How to make a block print. Wood Cut and Linoleum Cut printing tools and technique is explained
Block printing is a useful technique for producing multiples of the same image. It is an extremely affordable art form and can be accomplished in a small workspace such as a kitchen table or desk.
Tools and Supplies:
- Cutting Tools
- Linoleum or Wood Block
- Carbon Paper
- Brayer or Roller
- Plexi or Glass Plate for Ink
- Press or Baren or Smooth Object for Rubbing
- Cutting Tools
There are gouges and knives for both wood and linoleum.
Linoleum cutting tools are generally less expensive and have tips that can be chucked into a single handle with storage inside the handle for the tips you are not currently using. Gouges come in a variety of sizes from 1 to 5. The higher numbers remove more material and the lower numbers are for finer work. There will also be a flat small knife tip.
The gouges are pushed through the material and it is very important that you not hold the block in such a way that the gouge will be pushed into your hand or fingers when the inevitable slip happens. The Linozip tool has been created to overcome this safety hazard. It is a hook shape that is intended to be held more like a pencil and it is pulled toward the user. It produces a somewhat different texture.
Linoleum comes in a variety of qualities and hardness’s.

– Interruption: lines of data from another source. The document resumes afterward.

/-- The merges with a NaN maximum that the routers of the partition counted at positions whose core reports nothing: parity, spare and
unused cores, and dead ones (R119, R133, R166). -/
def State.routerCounts (s : State) (p : Nat) : State :=
  (s.partCores p).foldl (fun s g =>
    let n := (s.core g).cnt.lseNan
    if n = 0 then s else
    (s.inc (.tileGlb (tileOf g)) tileGlb.LSE_NAN_CNT n).updCore g (fun c => { c with cnt := { c.cnt with lseNan := 0 } })) s

/-- An XOR delta of the partition's crags is in flight (R125). -/
def State.deltaInFlight (s : State) (p : Nat) : Bool :=
  (s.part p).tiles.any (fun t => (List.range 16).any (fun i => (s.crag (t * 16 + i)).deltas ≠ []))

/-- ERR_CORE and ERR_CORES of the tiles in which cores report a step error (R462): the first by its cycle, then by its number. -/
def State.showErrs (s : State) (gs : List Nat) : State :=
  let l := gs.filterMap (fun g => let c := s.core g; if c.gated || !c.alive then none else c.err.map (fun e => (g, e.cycle)))
  (addSet [] (l.map (fun e => tileOf e.1))).foldl (fun s t =>
    let m := sortBy (fun a b => decide (a.2 < b.2 ∨ (a.2 = b.2 ∧ a.1 < b.1))) (l.filter (fun e => tileOf e.1 = t))
    (s.wr (.coreWin t) coreWin.ERR_CORE ((m.headD (0, 0)).1 % 256)).wr (.coreWin t) coreWin.ERR_CORES m.length) s

/-- The marks of a region's cores reach the packer (R98). -/
def State.gatherMarks (s : State) (p : Nat) : State :=
  let im := s.img p
  let marked (r j : Nat) : Bool := ((im.regions.getD r {}).cores).any (fun g => ((s.core g).slots.getD j {}).marked)
  s.updPart p (fun x => { x with table := x.table.map (fun h => { h with mark := marked h.region h.slot }) })

/-! ### The summit stage (R255, R275) -/

/-- A token with the log-probability that its distribution gives it. -/
def withLogp (sm : Sampling) (ls : List F32) (t : Nat) : Nat × F32 := (t, logProb ls sm.temp t)

/-- The acceptance test of a draft token for position `n`: u × q < p (R275). -/
def accepts (sm : Sampling) (ls : List F32) (n d : Nat) (q : F32) : Bool :=
  if sm.temp = 0 then (ranked ls).head? = some d
  else
    let (num, den) := keptProb sm ls d
    FV.lt (FV.mul (FV.mul (.fin false (draw sm.seed n 1) (-32)) (f32Val den)) (f32Val q)) (f32Val num)

/-- The token drawn after a rejection: from the kept distribution without the draft (R275). -/
def correction (sm : Sampling) (ls : List F32) (n d : Nat) : Option Nat :=
  if sm.temp = 0 then (ranked ls).head?
  else
    let k := (kept sm ls).filter (fun e => e.1 ≠ d)
    chooseBy (draw sm.seed n 0) (keptSum k) 0 k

A common linoleum is called Battleship Gray. It comes in different sizes and you can order pre-cut sizes or you can order in rolls.
You can also order your linoleum mounted on wooden blocks. The benefit of the mounted linoleum is that it is easier to hold and can be braced against the edge of a stationary carving tray.
Linoleum has no grain, it is soft and easy to carve.
Wood Cutting Tools
Wood cutting tools should be made of forged steel and are permanently fitted into sturdy handles. They need to be very sharp and you should have a nice oil stone and leather strap for keeping them sharp. They come in v shape, u shape, broad spoon shape for removing large quantities of material and flat chisel shapes of various sizes.
There is no one particular variety of wood that is recommended for block printing. If working with a heavily grained soft wood it is best to work with the grain as much as possible. If you are working with a hard wood it will be easier to work across the grain. The texture of the wood can add an interesting element. One tip for working with highly grained wood is to cut around the design first with a sharp knife before gouging out the negative space.
Printing ink comes in oil base and water base. Oil base ink needs to be cleaned up with a solvent such as mineral spirits or turpentine.
Brayer or Roller
A brayer is a tool with a roller on a handle used for applying ink to your block. You will want to get one that is hard rather than soft for block printing. You may want to get several sizes after you gain more experience and start using multiple blocks to print an image.
Plate for Ink
A flat piece plexiglass or any other smooth non-absorbent material about 12 x12 would be good. Be sure to tape the edges if they are sharp.
There are papers made specifically for block printing but you can use any absorbent paper and even fabric. Have some newsprint handy for some test prints so you don’t have to use your expensive paper.
Smooth Object for Rubbing or A Press
Draw your image on paper and transfer it to the linoleum or wood block with carbon paper. Remember that you will be drawing a mirror image of what you want to see printed. This may not be important for some images but if you are using letters or numbers it is critical if you want to be able to read them. If you use tissue paper you will be able to draw your letters and numbers naturally and turn the tissue face down on the block for transferring.
Carving and cutting your block should be done with your block braced against a fence or a stationary carving tray. Cut away everything that you do not want to be printed. Begin by using the smallest veining gouge and cut around the entire image to be printed. To remove large amounts of material use larger scoop shaped gouges. Use smaller ones as you get closer to the image or when you need to make detailed cuts. Go slow and make shallow cuts. If you dig in you may unintentionally cut chunks and you will have much less control. Your cuts will be a pushing motion so keep your hands free of the block where you are cutting. Slips are frequent especially for beginners and your tools are very sharp.
Spread your ink on the plate and roll it out with the brayer until you have a smooth consistent layer on the plate and a smooth coating on your brayer. You do not want to have globs of ink on your brayer. You can always add more ink.
Ink your block by applying the brayer to the design and rolling it over the entire printing surface. It will take some practice to know the right amount to apply. Do some practice prints on newsprint until you become comfortable with the process.
Making your print can be done in a couple different ways. You can lay your paper on the inked surface of the block and rub it gently in a circular motion with a smooth flat object or baren. Carefully peel your print off the block.
If you have a press you will place the paper in the press and place the block on top of the paper and engage the press. You can also use the block much in the way you would use a rubber stamp. If using this method it helps to put a pad of newspaper under your printing paper.
Block printing is a great technique for making cards, invitations, bookplates and fine art prints.